# Anyone have a champagne colored Cruze?



## mattjt21 (Jul 12, 2013)

Tell him a dealer in Rochester calls it no sale gold and that if he drops another 400 off of it then deal.


----------



## Mick (Dec 31, 2011)

Not sure about the with the eco wheels but with the Ltz wheels it looks pretty good.
Still a good a deal.

Sent from AutoGuide.com Free App


----------



## nodule (Apr 26, 2013)

Unless your a 60 year old lady, dont get it.....its an old ladies color!


----------



## 99_XC600 (Feb 24, 2013)

Go with your gut. If you don't like the color, find another car. The reason is regardless of the deal that you're going to get on it. You won't be thinking about the bottom line of what you paid every time you walk up to it. Instead of thoughts of joy of saved money, you will question yourself on why you settled on something you didn't really want.

If it was a 5 year old beater, that's another story. But if you're going with something new....find what you want.


----------



## Aussie (Sep 16, 2012)

I bought a silver Cruze diesel because I got a really good price on it. Not really my choice of colour but when I drive I get a grin on my face even 12 months later. I buy a car for the driving pleasure and colour is not a problem (within reason) if it is nice to drive.


----------



## CRUZEDAD33 (Feb 24, 2013)

I have a champagne gold cruze.its not a bad color.shines up nice and if its the car u want and style then the color is not a big deal.


----------



## Merc6 (Jun 8, 2013)

My 90's Buick had that color. It was a beater so I didn't care that much. If you don't like the color and you don't have any intentions of repainting your brand new car let it go. Did it at least have matching tan/doodoo brown interior?


----------



## Tomko (Jun 1, 2013)

It's a low maintenance colour. You'll be pleased how easy it is to keep clean. Plus, it is a colour that Cadillac uses - so it has that touch of class. 

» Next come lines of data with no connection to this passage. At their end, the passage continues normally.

-- ==== Sys2Proof/Laws/State.lean ====
section
/-! SUPPORT. Every record of the state read after any record is written: one lemma per field per update, true by definition, and the
record itself as it was written. -/

namespace Sys2Proof.Machine

/-! ### setBase -/

@[simp] theorem State.base_setBase (s : State) (n : Nat) (v : TimeBase) : (s.setBase n v).base n = v := Table.get_set_same _ _ _ _
theorem State.base_setBase_other (s : State) (v : TimeBase) {n k : Nat} (h : k ≠ n) : (s.setBase n v).base k = s.base k := Table.get_set_other _ _ _ h
@[simp] theorem State.updBase_eq (s : State) (n : Nat) (f : TimeBase → TimeBase) : s.updBase n f = s.setBase n (f (s.base n)) := rfl
@[simp] theorem State.cell_setBase (s : State) (n : Nat) (v : TimeBase) : (s.setBase n v).cell = s.cell := rfl
@[simp] theorem State.power_setBase (s : State) (n : Nat) (v : TimeBase) : (s.setBase n v).power = s.power := rfl
@[simp] theorem State.tap_setBase (s : State) (n : Nat) (v : TimeBase) : (s.setBase n v).tap = s.tap := rfl
@[simp] theorem State.kept_setBase (s : State) (n : Nat) (v : TimeBase) : (s.setBase n v).kept = s.kept := rfl
@[simp] theorem State.keptAt_setBase (s : State) (n : Nat) (v : TimeBase) : (s.setBase n v).keptAt = s.keptAt := rfl
@[simp] theorem State.jrnl_setBase (s : State) (n : Nat) (v : TimeBase) : (s.setBase n v).jrnl = s.jrnl := rfl
@[simp] theorem State.host_setBase (s : State) (n : Nat) (v : TimeBase) : (s.setBase n v).host = s.host := rfl
@[simp] theorem State.mbx_setBase (s : State) (n : Nat) (v : TimeBase) : (s.setBase n v).mbx = s.mbx := rfl
@[simp] theorem State.pool_setBase (s : State) (n : Nat) (v : TimeBase) : (s.setBase n v).pool = s.pool := rfl
@[simp] theorem State.chk_setBase (s : State) (n : Nat) (v : TimeBase) : (s.setBase n v).chk = s.chk := rfl
@[simp] theorem State.lathes_setBase (s : State) (n : Nat) (v : TimeBase) : (s.setBase n v).lathes = s.lathes := rfl
@[simp] theorem State.images_setBase (s : State) (n : Nat) (v : TimeBase) : (s.setBase n v).images = s.images := rfl
@[simp] theorem State.ctxs_setBase (s : State) (n : Nat) (v : TimeBase) : (s.setBase n v).ctxs = s.ctxs := rfl
@[simp] theorem State.custKey_setBase (s : State) (n : Nat) (v : TimeBase) : (s.setBase n v).custKey = s.custKey := rfl
@[simp] theorem State.chisels_setBase (s : State) (n : Nat) (v : TimeBase) : (s.setBase n v).chisels = s.chisels := rfl
@[simp] theorem State.cans_setBase (s : State) (n : Nat) (v : TimeBase) : (s.setBase n v).cans = s.cans := rfl
@[simp] theorem State.macs_setBase (s : State) (n : Nat) (v : TimeBase) : (s.setBase n v).macs = s.macs := rfl
@[simp] theorem State.switch_setBase (s : State) (n : Nat) (v : TimeBase) : (s.setBase n v).switch = s.switch := rfl
@[simp] theorem State.wnw_setBase (s : State) (n : Nat) (v : TimeBase) : (s.setBase n v).wnw = s.wnw := rfl
@[simp] theorem State.motion_setBase (s : State) (n : Nat) (v : TimeBase) : (s.setBase n v).motion = s.motion := rfl
@[simp] theorem State.claim_setBase (s : State) (n : Nat) (v : TimeBase) : (s.setBase n v).claim = s.claim := rfl
@[simp] theorem State.glume_setBase (s : State) (n : Nat) (v : TimeBase) : (s.setBase n v).glume = s.glume := rfl
@[simp] theorem State.fab_setBase (s : State) (n : Nat) (v : TimeBase) : (s.setBase n v).fab = s.fab := rfl
@[simp] theorem State.pair_setBase (s : State) (n : Nat) (v : TimeBase) : (s.setBase n v).pair = s.pair := rfl
@[simp] theorem State.nets_setBase (s : State) (n : Nat) (v : TimeBase) : (s.setBase n v).nets = s.nets := rfl
@[simp] theorem State.rd_setBase (s : State) (n : Nat) (v : TimeBase) : (s.setBase n v).rd = s.rd := rfl
@[simp] theorem State.out_setBase (s : State) (n : Nat) (v : TimeBase) : (s.setBase n v).out = s.out := rfl
@[simp] theorem State.freeCount_setBase (s : State) (n : Nat) (v : TimeBase) : (s.setBase n v).freeCount = s.freeCount := rfl
@[simp] theorem State.pending_setBase (s : State) (n : Nat) (v : TimeBase) : (s.setBase n v).pending = s.pending := rfl
@[simp] theorem State.latch_setBase (s : State) (n k : Nat) (v : TimeBase) : (s.setBase n v).latch k = s.latch k := rfl
@[simp] theorem State.cmp_setBase (s : State) (n k : Nat) (v : TimeBase) : (s.setBase n v).cmp k = s.cmp k := rfl
@[simp] theorem State.cap_setBase (s : State) (n k : Nat) (v : TimeBase) : (s.setBase n v).cap k = s.cap k := rfl
@[simp] theorem State.tsIns_setBase (s : State) (n k : Nat) (v : TimeBase) : (s.setBase n v).tsIns k = s.tsIns k := rfl
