-- ==== Sys2Proof/Tests/Slice0.lean ====
section
/-! SUPPORT. The tests. A theorem `witness_<Statement>` gives, for the clauses of that statement that have hypotheses, states and operands that
meet them together, at the edge of their ranges. `test_illFormed<n>` are terms that WellFormed refuses, one for each of its checks. The other tests
take what they expect from the rules they name. Where a hypothesis asks for one of two values that the spec leaves open (log entries 2, 25, 52 and 55),
the witness shows that nothing else refuses the command. -/

namespace Sys2Proof.Machine

/-- The state with host port `p` passed through a function. -/
def State.updPort (s : State) (p : Nat) (f : HostPort → HostPort) : State := s.setPort p (f (s.port p))

/-- The state with Chisel engine `k` passed through a function. -/
def State.updChsEngine (s : State) (k : Nat) (f : ChsRun → ChsRun) : State := s.setEngine k (f (s.chsEngine k))

/-- The state with a retained record passed through a function. -/
def State.updRetained (s : State) (k key : Nat) (f : Retained → Retained) : State :=
  { s with jrnl := { s.jrnl with retained := Table.set {} s.jrnl.retained (k * 65536 + key) (f (s.retained k key)) } }

end Sys2Proof.Machine

namespace Sys2Proof.Tests

-- One theorem at a time: many at once would take a stack each.
set_option Elab.async false

open Sys2Proof Sys2Proof.Machine

/-- The machine after reset. -/
abbrev s0 : State := State.reset

/-- Engine 15 runs an image of 64 octets, and level `v`, the highest with work, is `x`. -/
def running (v : Nat) (x : LthLevel) : State :=
  s0.updLathe 15 (fun l => { l with loaded := true, bank0 := { l.bank0 with code := List.replicate 64 0 } }.setLevel v { x with active := true })

/-- A safety telegram with its check (R209). -/
def telegram (src dst type seq age : Nat) (body : List Byte) : List Byte :=
  let h := toBE 2 src ++ toBE 2 dst ++ toBE 1 type ++ toBE 1 0 ++ toBE 2 seq ++ toBE 2 age ++ toBE 2 body.length ++ body
  h ++ toBE 4 (telegramCheck src seq h)

/-- Little-endian fields: width in octets and value. -/
def le (l : List (Nat × Nat)) : List Byte := l.flatMap (fun p => toLE p.1 p.2)

/-- The device in a cell state after startup. -/
def op (k : Nat) : State := { State.reset with cell := { State.reset.cell with state := k, ready := true } }

/-- A signed image of 16 octets of code (R357). -/
def image : List Byte := le [(4, 0x4854414C), (2, 1), (2, 256), (12, 0), (4, 16), (20, 0), (2, 0xFFFF), (226, 0)]

/-! ### Direct tests -/

/-- First in, first out: the front command runs with the rest of the queue behind it. -/
theorem test_step_takes_the_front : step { s0 with pending := [.tapIdcode, .tapReset] } = exec .tapIdcode { s0 with pending := [.tapReset] } := rfl

/-- R486: one cycle of the clock adds 4 ns to every base. -/
theorem test_idle_adds_four_ns : (match step s0 with
    | .next t => some ((t.base 0).val, (t.base 7).val)
    | _ => none) = some (4 * 2 ^ 40, 4 * 2 ^ 40) := by decide

/-- The table gives no row bits, so no word spells a command. -/
theorem test_no_word_spells_a_command : decodeTableWord 16 0x0101 = none ∧ s0.withFetchWord 16 0x0101 = s0 := ⟨rfl, rfl⟩

/-- The queue is empty after reset, and the tick is 62.5 us (R10). -/
theorem test_reset_queue_and_tick : s0.pending = [] ∧ s0.tickLen = 62500 := by decide

/-- R332: an argument area of the wrong length is the first thing that refuses SYS.IDENTIFY, with DETAIL 2. -/
theorem test_wrong_length_refuses : needsSysIdentify {} [0] (op 2) = [] ++ (true, St.badParam, 2) :: [haltCell (op 2)] ∧ Passes [] := ⟨rfl, rfl⟩

/-- R209, R210: the check of a safety telegram is CRC-32C over the source, the sequence number and the telegram. -/
theorem test_telegram_is_intact : Intact (telegram 7 0 1 9 0 []) := by unfold Intact; decide +kernel

/-- R393: ADD wraps at the operand size and sets C and Z. -/
theorem test_add_wraps : (match exec (.lthAdd 15 [] 0x12) (running 1 { g := [(1, 0xFF), (2, 0x01)] }) with
    | .next t => some (((t.lthLevel 15 1).reg 1), (t.lthLevel 15 1).flags.z, (t.lthLevel 15 1).flags.c, (t.lthLevel 15 1).ip)
    | _ => none) = some (0, true, true, 2) := by decide

/-- R666: IDCODE puts the identity into the data register. -/
theorem test_idcode : (match exec .tapIdcode s0 with
    | .next t => some t.tap.dr
    | _ => none) = some 0x28860A3F := by decide

/-! ### Ill-formed commands -/

theorem test_illFormed1 : ∀ i ∈ ([
  .claimHoldover 16, .claimRevoke 256, .tillerUpdate 512 false false 0, .tillerUpdate 0 false false 4, .tillerWatchdog 9,
  .proposalLatch 16, .glumeChannelResult 16 ({}), .glumeDeadlineMiss 32, .safetyTelegramReceive [] (2 ^ 64), .sourceTimeout 32,
  .safeInputSample (2 ^ 32) 0, .safeInputSample 0 (2 ^ 32), .discrepancyTimeout 32, .testPulse 4 0 0,
  .outputTestPulse 32 false false false, .stop1Timeout 32, .eventCreditGrant 6, .bankHandover 6, .bankReturn 64, .responsePost 6,
  .eventPost 6, .heldCommandCommit 6 0, .heldCommandCommit 4 4096, .txnExpiry 0, .txnExpiry 65536, .longCommandComplete 6 0 0 [],
  .longCommandComplete 4 4096 0 [], .longCommandComplete 4 0 (2 ^ 32) [], .switchChatter 128 0, .homingShift 512, .homeNotFound 512,
  .homeNoIndex 512, .brakeOpenWait 512, .brakeCloseWait 512, .ddAlignComplete 512, .conversionComplete 4 0 0, .conversionComplete 0 16 0,
  .conversionComplete 0 0 65536, .mbxDataWrite 6 0 0, .mbxDataWrite 4 64 0, .mbxDataRead 6 0, .mbxDataRead 4 64, .remoteWord 256 0 0,
  .remoteWord 0 64 0, .receiverDomainUp 6, .mbxLockRead 6 0, .mbxLockRead 4 16, .mbxLockWrite 6 0 0, .mbxLockWrite 4 16 0,
  .mbxDbPendWrite 6 0, .mbxDbEnableWrite 6 0, .mbxDbRingWrite 6 0, .mbxEvcntRead 6 0, .mbxEvcntRead 4 64, .mbxDbEvcntRead 6 0,
  .mbxDbEvcntRead 4 8] : List Instr), i.wf = false := by decide
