-- ==== Sys2Proof/Syntax.lean ====
section
/-! DEFINITION. The instructions of the block: one constructor per row of spec/opcode_table.json. -/

namespace Sys2Proof

/-- A row of the opcode table with its operands (R100). The first seven are command words (R103-R107), the other eight
are bus transactions (R101, R102). -/
inductive Instr where
  /-- NOP (R256). -/
  | nop
  /-- START (R250). -/
  | start
  /-- TX_SEND DEST (R200). -/
  | txSend (dest : Byte)
  /-- TX_CLEAR (R257). -/
  | txClear
  /-- RX_POP (R255). -/
  | rxPop
  /-- CLR_STATS (R258). -/
  | clrStats
  /-- TONE_READ SYM, INDEX (R134). -/
  | toneRead (sym : Bool) (index : BitVec 16)
  /-- RD_REG: a read, without side effect, of a mapped register other than RXDATA (R264). -/
  | rdReg (addr : BitVec 6)
  /-- RD_RXDATA (R254). -/
  | rdRxdata
  /-- WR_CTRL (R252). -/
  | wrCtrl (v : Word)
  /-- WR_CMD: the data word is the command word, legal or not (R103, R108). -/
  | wrCmd (v : Word)
  /-- WR_LOCAL_ID (R260). -/
  | wrLocalId (v : Word)
  /-- WR_TXDATA (R253). -/
  | wrTxdata (v : Word)
  /-- WR_IGNORED: a write to a RO or reserved address (R261). -/
  | wrIgnored (addr : BitVec 6) (v : Word)
  /-- RD_RESERVED: a read of a reserved address (R48). -/
  | rdReserved (addr : BitVec 6)
  deriving DecidableEq, Repr

end Sys2Proof
end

What would have been your preferred colour choices?


----------



## Starks8 (Jul 20, 2011)

I actually like the gold color on the cruze. No this color wouldn't be my first choice and yes this color is usually chosen and driven by elderly adults but I still think its a nice color. The gold mist/champagne silver metallic on the cruzes with the 2LT/RS & LTZ RS models actually look more sporty and more appropriate and fitting for younger drivers in my opinion. 

Gold Mist Metallic - 2012 Chevrolet Cruze LTZ - Cocoa/Light Neutral Interior | GTCarLot.com - Vehicle Archive #56514205 , 2013 New Chevrolet Cruze 4dr Sdn Auto 2LT at Empire Chevrolet Buick Serving Winston-Salem, Hickory, NC, IID 10115019 , 2012 Used Chevrolet Cruze 4dr Sdn LT w/2LT at Empire Chevrolet Buick Serving Winston-Salem, Hickory, NC, IID 10530698 , 2013 Chevrolet Cruze LTZ


----------



## Rusty Shackleford (Jan 6, 2013)

99_XC600 said:


> Go with your gut. If you don't like the color, find another car. The reason is regardless of the deal that you're going to get on it. You won't be thinking about the bottom line of what you paid every time you walk up to it. Instead of thoughts of joy of saved money, you will question yourself on why you settled on something you didn't really want.
> 
> If it was a 5 year old beater, that's another story. But if you're going with something new....find what you want.


After thinking for 10 minutes that's exactly the conclusion I came to.



Tomko said:


> It's a low maintenance colour. You'll be pleased how easy it is to keep clean. Plus, it is a colour that Cadillac uses - so it has that touch of class.
> 
> What would have been your preferred colour choices?


Blue topaz, crystal red tintcoat, or atlantis blue.


----------



## ctheham (May 31, 2013)

Here is a picture of mine. I have a 2LT with the cocoa leather interior. I think it makes the car seem more luxurious having this color combination, personally.


----------



## Tomko (Jun 1, 2013)

Rusty Shackleford said:


> Blue topaz, crystal red tintcoat, or atlantis blue.


These colours are on the opposite spectrum of champagne silver. 

I suggest you pass on this one and keep searching for what you want. I don't think you'll ever be able to form an emotional attachment to it and will regret the purchase throughout your ownership.


----------



## 99_XC600 (Feb 24, 2013)

Rusty Shackleford said:


> After thinking for 10 minutes that's exactly the conclusion I came to.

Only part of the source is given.